Once you find the line with "(R298, R396). -/" in the entries below, return exactly every line from it through the line with "def Engine.qBad (e".

*** Opening INFORMATION GIVEN ***

-- ==== Sys2Proof/Machine/Queues.lean ====
section
/-! DEFINITION. Writing and reading queues: leaf-port windows, the Flyer, spindle jobs, waits for
cells and the stale timer (R296 to R319, R427 to R429, R517). -/

namespace Sys2Proof.Machine

/-! ## The Creel -/

/-- The Creel replaced by its image. -/
def Engine.onCreel (e : Engine) (f : Creel → Creel) : Engine := { e with creel := f e.creel }

/-! ## Cells whose row cannot be read (R483) -/

/-- What the check of a queue's next cell yields: an error that its row is known to hold, or the one newly found (R482, R483). -/
def Engine.cellFound (e : Engine) (q : Nat) (found : CellEcc) : CellEcc :=
  let k := e.creel.numAt q 0
  match e.creel.lostRows.find? fun r => r.1 == k with
  | some r => if r.2 then .link else .data
  | none => if found == .ok && e.creel.weakRows.contains k then .corrected else found

/-- A cell's row cannot be read: it stays so until it is written again, and the ECC entry gives its bank and its row in the bank (R299,
R483). -/
def Engine.cellLost (e : Engine) (cell : Nat) (link ue : Bool) : Engine :=
  (e.onCreel fun c => { c.rewritten cell with lostRows := (c.rewritten cell).lostRows ++ [(cell, link)] }).eccEntry 3 (cell % 16) (cell / 16) ue

/-- A cell's error was corrected in the data returned; with REWRITE 0 its row keeps it (R482). -/
def Engine.cellFixed (e : Engine) (cell : Nat) : Engine :=
  (e.onCreel fun c => { c with weakRows := if e.scrub.pol.rewrite then c.weakRows.filter fun k => k != cell
                                          else if c.weakRows.contains cell then c.weakRows else c.weakRows ++ [cell] }).eccCorrected

/-! ## Appending, ending and bad packets -/

/-- The queue takes no packets while a rebind affects it (R396). -/
def Engine.qClosed (e : Engine) (q : Nat) : Bool := e.creel.closed.contains q

/-- A write to a closed queue is dropped and counted; the rest of its packet goes the same way (R396). -/
def Creel.dropClosed (cfg : Cfg) (c : Creel) (now q : Nat) (len : Nat) : Creel :=
  let c1 := { c with discardCnt := satAdd c.discardCnt len }
  if len = 0 ∨ (cfg.queue q).mode = 3 then c1 else c1.setDrop now q .silent

/-- Bytes of a queue's producer are appended; a closed queue drops and counts them (R298, R396). -/
def Engine.qAppend (e : Engine) (q : Nat) (bs : List Byte) : Engine × AppendEnd :=
  if e.qClosed q then (e.onCreel fun c => c.dropClosed e.conf e.now q bs.length, .all)
  else
    let r := e.creel.append e.conf e.now q (e.lineHeld q) bs
    ({ e with creel := r.1 }, r.2)

/-- The open packet turns bad: rewound, or poisoned and committed (R309, R311, R318, R341). -/
def Engine.qBad (e : Engine) (q : Nat) : Engine :=
  match (e.creel.q q).openPkt with
  | some p =>
    if p.taken = 0 then e.onCreel fun c => c.bad e.conf e.now q
    else (e.commitPkt q true false).onCreel fun c => { c with poisonCnt := satInc c.poisonCnt }
  | none => e.onCreel fun c => c.bad e.conf e.now q

/-- The producer ends its packet, or flushes a stream's tail; a packet whose bytes are being dropped
ends with nothing more (R306, R307, R311, R312, R317, R318). -/
def Engine.qEnd (e : Engine) (q : Nat) : Engine :=
  if e.qClosed q then (e.qBad q).onCreel fun c => c.setDrop e.now q .none
  else if (e.creel.q q).drop ≠ .none then e.onCreel fun c => c.setDrop e.now q .none
  else if (e.conf.queue q).mode = 3 then e.onCreel fun c => c.flush e.now q
  else e.commitPkt q false false

/-- The rest of a packet that was cut off is dropped until its end; a stream has no packets, and its later bytes
are taken (R312, R318, R428; DEDUCED, log 91). -/
def Engine.qDropRest (e : Engine) (q : Nat) (ends : Bool) : Engine :=
  e.onCreel fun c => c.setDrop e.now q (if ends ∨ (e.conf.queue q).mode = 3 then .none else .silent)

/-- An abort of the producer (R308, R318); it also ends bytes that are being dropped. -/
def Engine.qAbort (e : Engine) (q : Nat) : Engine :=
  if e.qClosed q then (e.qBad q).onCreel fun c => c.setDrop e.now q .none
  else if (e.creel.q q).drop ≠ .none then e.onCreel fun c => c.setDrop e.now q .none
  else e.qBad q

/-- The packet reached MAX_PKT: it is truncated and committed (R312). -/
def Engine.qOver (e : Engine) (q : Nat) (ends : Bool) : Engine :=
  ((e.commitPkt q false true).onCreel fun c => { c with truncCnt := satInc c.truncCnt }).qDropRest q ends

/-- A write that needs a cell it cannot have begins to wait (R301). -/
def Engine.qWait (e : Engine) (q : Nat) (w : CellWait) : Engine := e.onCreel fun c => c.beginWait e.now q w

/-- A write waits at a queue. -/
def Engine.qWaits (e : Engine) (q : Nat) : Bool := !(e.creel.q q).waits.isEmpty

/-- The wait at the head of a queue ends, or goes on with the bytes that are left (R301, R302). -/
def Engine.qResume (e : Engine) (q : Nat) : Engine := e.onCreel fun c => c.stopWait e.now q

/-- FULL_WAIT has passed: the packet is bad and QUEUE_FULL is raised (R302). -/
def Engine.qFull (e : Engine) (q : Nat) (ends : Bool) : Engine :=
  (((e.qBad q).qDropRest q ends).onCreel fun c => { c with fullCnt := satInc c.fullCnt }).raise (.queueFull q)

/-! ## Leaf ports (R303, R421, R427 to R429, R434) -/

/-- Regions of an aperture: 0 BODY, 1 END, 2 ABORT, 3 none (R303). -/
def apRegion (off : Nat) : Nat := if off < 0x800 then 0 else if off < 0xC00 then 1 else if off < 0xC40 then 2 else 3

/-- Offset of the last byte of a burst. -/
def burstLast (off size beats : Nat) : Nat := off / 2 ^ size * 2 ^ size + beats * 2 ^ size - 1

/-- A burst that the subordinate half refuses (R434, code 0x01). -/
def burstBad (b : Burst) (off size beats : Nat) (special : Bool) : Bool :=
  b != .incr || decide (size < 3 ∨ 6 < size) || special || decide (4096 ≤ burstLast off size beats) ||
  apRegion off != apRegion (burstLast off size beats)

/-- A client may reach the queue through the port (R429). -/
def Cfg.portOk (c : Cfg) (p : Port) (q : Nat) : Bool := bitOf ((Tab.getD c.clients (c.queueClient q) {}).ports) p.val

/-- A write's answer. -/
def Engine.portResp (e : Engine) (p : Port) (r : Option AxiResp) : Engine := e.modPort p fun x => { x with resp := r }

/-- A partner violation at the subordinate half: logged, and answered SLVERR. -/
def Engine.portViolation (e : Engine) (p : Port) (code q : Nat) : Engine :=
  (e.violation code (srcSubordinate p.val) q).portResp p (some .slverr)

/-- A port holds a write that waits for a cell (R428). -/
def Engine.portWaits (e : Engine) (p : Port) : Bool :=
  e.creel.queues.any fun q => q.2.waits.any fun w => w.port == some p

/-- Writes that a port has accepted behind the one that waits: with it at most 32 are outstanding, and more wait for AWREADY (R421). -/
def LeafPort.accepted (q : LeafPort) : List PortWrite := q.writes.take 31

/-- AWREADY: a further write address is accepted (R421). -/
def LeafPort.awReady (q : LeafPort) : Bool := decide (q.writes.length < 31)

/-- WREADY: low while a write waits for a cell (R428). -/
def Engine.wReady (e : Engine) (p : Port) : Bool := !e.portWaits p

/-- Write beats that a port's subordinate half holds, at most 16: of the write that waits, then of those behind it (R428). -/
def Engine.beatsHeld (e : Engine) (p : Port) : Nat :=
  let waiting := (e.creel.queues.flatMap fun q => q.2.waits).filter fun w => w.port == some p
  min 16 ((waiting.map fun w => w.beats).sum + (e.ports[p].accepted.map fun w => w.beats).sum)

/-- The bytes of a port's write go to its queue, which may end the packet; behind another port's waiting write they wait as well
(R302, R303, R312, R428). -/
def Engine.portPut (e : Engine) (p : Port) (q : Nat) (bs : List Byte) (beats : Nat) (ends : Bool) : Engine :=
  if e.qWaits q then (e.qWait q { since := e.now, rest := bs, ends := ends, port := some p, beats := beats }).portResp p none
  else
    let r := e.qAppend q bs
    match r.2 with
    | .all => (if ends then r.1.qEnd q else r.1).portResp p (some .okay)
    | .tooLong => ((r.1.qOver q ends).violation 0x05 (srcSubordinate p.val) q).portResp p (some .okay)
    | .wait rest =>
      if (e.conf.queue q).fullWait = 0 then (r.1.qFull q ends).portResp p (some .slverr)
      else (r.1.qWait q { since := e.now, rest := rest, ends := ends, port := some p, beats := beats }).portResp p none

/-- What a write that a leaf port serves does: it is refused, or its region says what it does (R303, R421, R429). -/
def Engine.portServe (e : Engine) (w : PortWrite) : Engine :=
  let qe := e.conf.queue w.queue
  if burstBad w.burst w.offset w.size w.beats w.special then e.portViolation w.port 0x01 w.queue
  else if apRegion w.offset = 3 then e.portViolation w.port 0x02 w.queue
  else if qe.mode = 0 ∨ qe.producer ≠ 0x20 ∨ !e.conf.portOk w.port w.queue then e.portViolation w.port 0x04 w.queue
  else if apRegion w.offset = 2 then (e.qAbort w.queue).portResp w.port (some .okay)
  else e.portPut w.port w.queue w.bytes w.beats (apRegion w.offset == 1)

/-- A write that a leaf port serves; its answer returns its ID as received (R421). -/
def Engine.portDo (e : Engine) (w : PortWrite) : Engine := (e.modPort w.port fun p => { p with bid := w.id }).portServe w

/-- A write at a leaf port's subordinate half.  While the port holds a write that waits for a cell, later ones wait in order: 31 as
outstanding, any more for AWREADY (R421, R428). -/
def Engine.portWrite (e : Engine) (w : PortWrite) (region : Nat) : Engine :=
  if !e.coreUp ∨ (apRegion w.offset ≠ region ∧ apRegion w.offset ≠ 3) then e
  else if e.portWaits w.port then e.modPort w.port fun p => { p with writes := p.writes ++ [w] }
  else e.portDo w

/-- Writes of a port that waited behind one that has ended are accepted, until one waits itself (R428). -/
def Engine.portNext (e : Engine) (p : Port) : Nat → Engine
  | 0 => e
  | fuel + 1 =>
    match e.ports[p].writes with
    | [] => e
    | w :: ws => if e.portWaits p then e else ((e.modPort p fun q => { q with writes := ws }).portDo w).portNext p fuel

/-- The port of a wait that has ended goes on. -/
def Engine.portOn (e : Engine) (p : Port) : Engine := e.portNext p e.ports[p].writes.length

/-- PORT_QUEUE_WRITE_BODY: the strobed bytes are appended (R303). -/
def execPortQueueWriteBody (w : PortWrite) (s : State) : Host.Outcome State Fault Refusal :=
  done (s.onEng fun e => e.portWrite w 0)

/-- PORT_QUEUE_WRITE_END: the strobed bytes are appended and the packet ends, or the tail is flushed
(R306, R318). -/
def execPortQueueWriteEnd (w : PortWrite) (s : State) : Host.Outcome State Fault Refusal :=
  done (s.onEng fun e => e.portWrite w 1)

/-- PORT_QUEUE_WRITE_ABORT: the open packet turns bad (R308). -/
def execPortQueueWriteAbort (w : PortWrite) (s : State) : Host.Outcome State Fault Refusal :=
  done (s.onEng fun e => e.portWrite w 2)

/-! ## Reads -/

/-- What a reader that is no job receives from a queue: the next readable cell, taken; a data error
gives it POISON, and an unreadable link word cuts the queue (R315, R316, R483). -/
def Engine.readCell (e : Engine) (q : Nat) (cell : CellEcc) : Engine × Option Cell :=
  match (e.creel.q q).next? with
  | none => (e, none)
  | some x =>
    match e.cellFound q cell with
    | .ok => (e.onCreel fun c => c.take e.now q, some x)
    | .corrected => ((e.cellFixed x.num).onCreel fun c => c.take e.now q, some x)
    | .data => ((e.cellLost x.num false true).onCreel fun c => c.take e.now q, some { x with poison := true })
    | .link => ((e.cellLost x.num true true).onCreel fun c => c.cut e.now q, none)

/-- Address of a read's first byte must fit its kind (R427). -/
def readKindOk (r : PortRead) : Bool :=
  r.size == 6 && ((r.beats == 1 && r.offset % 64 == 0) || (r.beats == 2 && r.offset % 128 == 0))

/-- What a read of the queue window does: it is refused, or takes the next readable cell, or returns an empty one (R315, R427, R429). -/
def Engine.portReadServe (e : Engine) (r : PortRead) (cell : CellEcc) : Engine :=
  if burstBad r.burst r.offset r.size r.beats r.special then e.portViolation r.port 0x01 r.queue
  else if apRegion r.offset ≠ 0 then e.portViolation r.port 0x02 r.queue
  else if !readKindOk r then e.portViolation r.port 0x03 r.queue
  else
    let qe := e.conf.queue r.queue
    if qe.mode = 0 ∨ qe.consumer ≠ 0x20 ∨ !e.conf.portOk r.port r.queue then e.portViolation r.port 0x04 r.queue
    else
      let res := e.readCell r.queue cell
      let x := res.2.getD {}
      let second := if r.beats = 2 then leBytes 4 (65536 * x.link.toNat) ++ leBytes 60 0 else []
      res.1.modPort r.port fun p => { p with resp := some .okay, rdata := x.bytes ++ second, ruser := x.link }

/-- PORT_QUEUE_READ: a read of the queue window, answered with its ID as received (R315, R421, R427). -/
def execPortQueueRead (r : PortRead) (cell : CellEcc) (s : State) : Host.Outcome State Fault Refusal :=
  done (s.onEng fun e =>
    if e.coreUp then (e.modPort r.port fun p => { p with rid := r.id }).portReadServe r cell else e)

/-! ## The Flyer (R305, R313) -/

/-- The Flyer runs its firmware now. -/
def Engine.flyerRuns (e : Engine) : Bool := e.live && e.flyer.entry.isSome && !e.flyer.halted

/-- Bytes of the Flyer go into their queue (R302, R312). -/
def Engine.flyerPut (e : Engine) (q : Nat) (bs : List Byte) (ends : Bool) : Engine :=
  let r := e.qAppend q bs
  match r.2 with
  | .all => if ends then r.1.qEnd q else r.1
  | .tooLong => r.1.qOver q ends
  | .wait rest =>
    if (e.conf.queue q).fullWait = 0 then r.1.qFull q ends else r.1.qWait q { since := e.now, rest := rest, ends := ends, port := none }

/-- FLYER_QUEUE_WRITE: the Flyer appends bytes to a queue that names it as producer (R296, R305). -/
def execFlyerQueueWrite (q : Nat) (bytes : List Byte) (ends : Bool) (s : State) : Host.Outcome State Fault Refusal :=
  done (s.onEng fun e =>
    let qe := e.conf.queue q
    if e.flyerRuns && qe.mode != 0 && qe.producer == 0x21 && !e.qWaits q then e.flyerPut q bytes ends else e)

/-! ## Delivery of words by jobs (R201, R431, R433, R517) -/

/-- A job that delivers goes on reading its source once it is no longer held back (R139, R142). -/
def Engine.resumeReads (e : Engine) (n : Sp) (id : Nat) : Engine :=
  match e.jobId? n id with
  | some x =>
    (match x.form with
     | .feed => e.readOn n id .a
     | .window => e.lineOn n id 6
     | .crop => e.cropNext n id
     | _ => e)
  | none => e

/-- What follows a word sent: more reads and words, or the end of the job's delivery; and the job whose turn it is now reads on (R142,
R201). -/
def Engine.afterWord (e : Engine) (n : Sp) (id : Nat) : Engine :=
  match e.jobId? n id with
  | none => e
  | some x =>
    if x.ended.isSome then e
    else
      let e1 := if x.words.isEmpty && x.allFormed then (if x.desc.outQ != 0xFFFF && e.qWaits x.desc.outQ then e else e.finish n id)
        else e.resumeReads n id
      match e1.turn n x.desc.outQ with
      | some y => if y.id = id then e1 else e1.resumeReads n y.id
      | none => e1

*** Closing INFORMATION GIVEN ***

TASK SOLUTION
/-- Bytes of a queue's producer are appended; a closed queue drops and counts them (R298, R396). -/
def Engine.qAppend (e : Engine) (q : Nat) (bs : List Byte) : Engine × AppendEnd :=
  if e.qClosed q then (e.onCreel fun c => c.dropClosed e.conf e.now q bs.length, .all)
  else
    let r := e.creel.append e.conf e.now q (e.lineHeld q) bs
    ({ e with creel := r.1 }, r.2)

/-- The open packet turns bad: rewound, or poisoned and committed (R309, R311, R318, R341). -/
def Engine.qBad (e : Engine) (q : Nat) : Engine :=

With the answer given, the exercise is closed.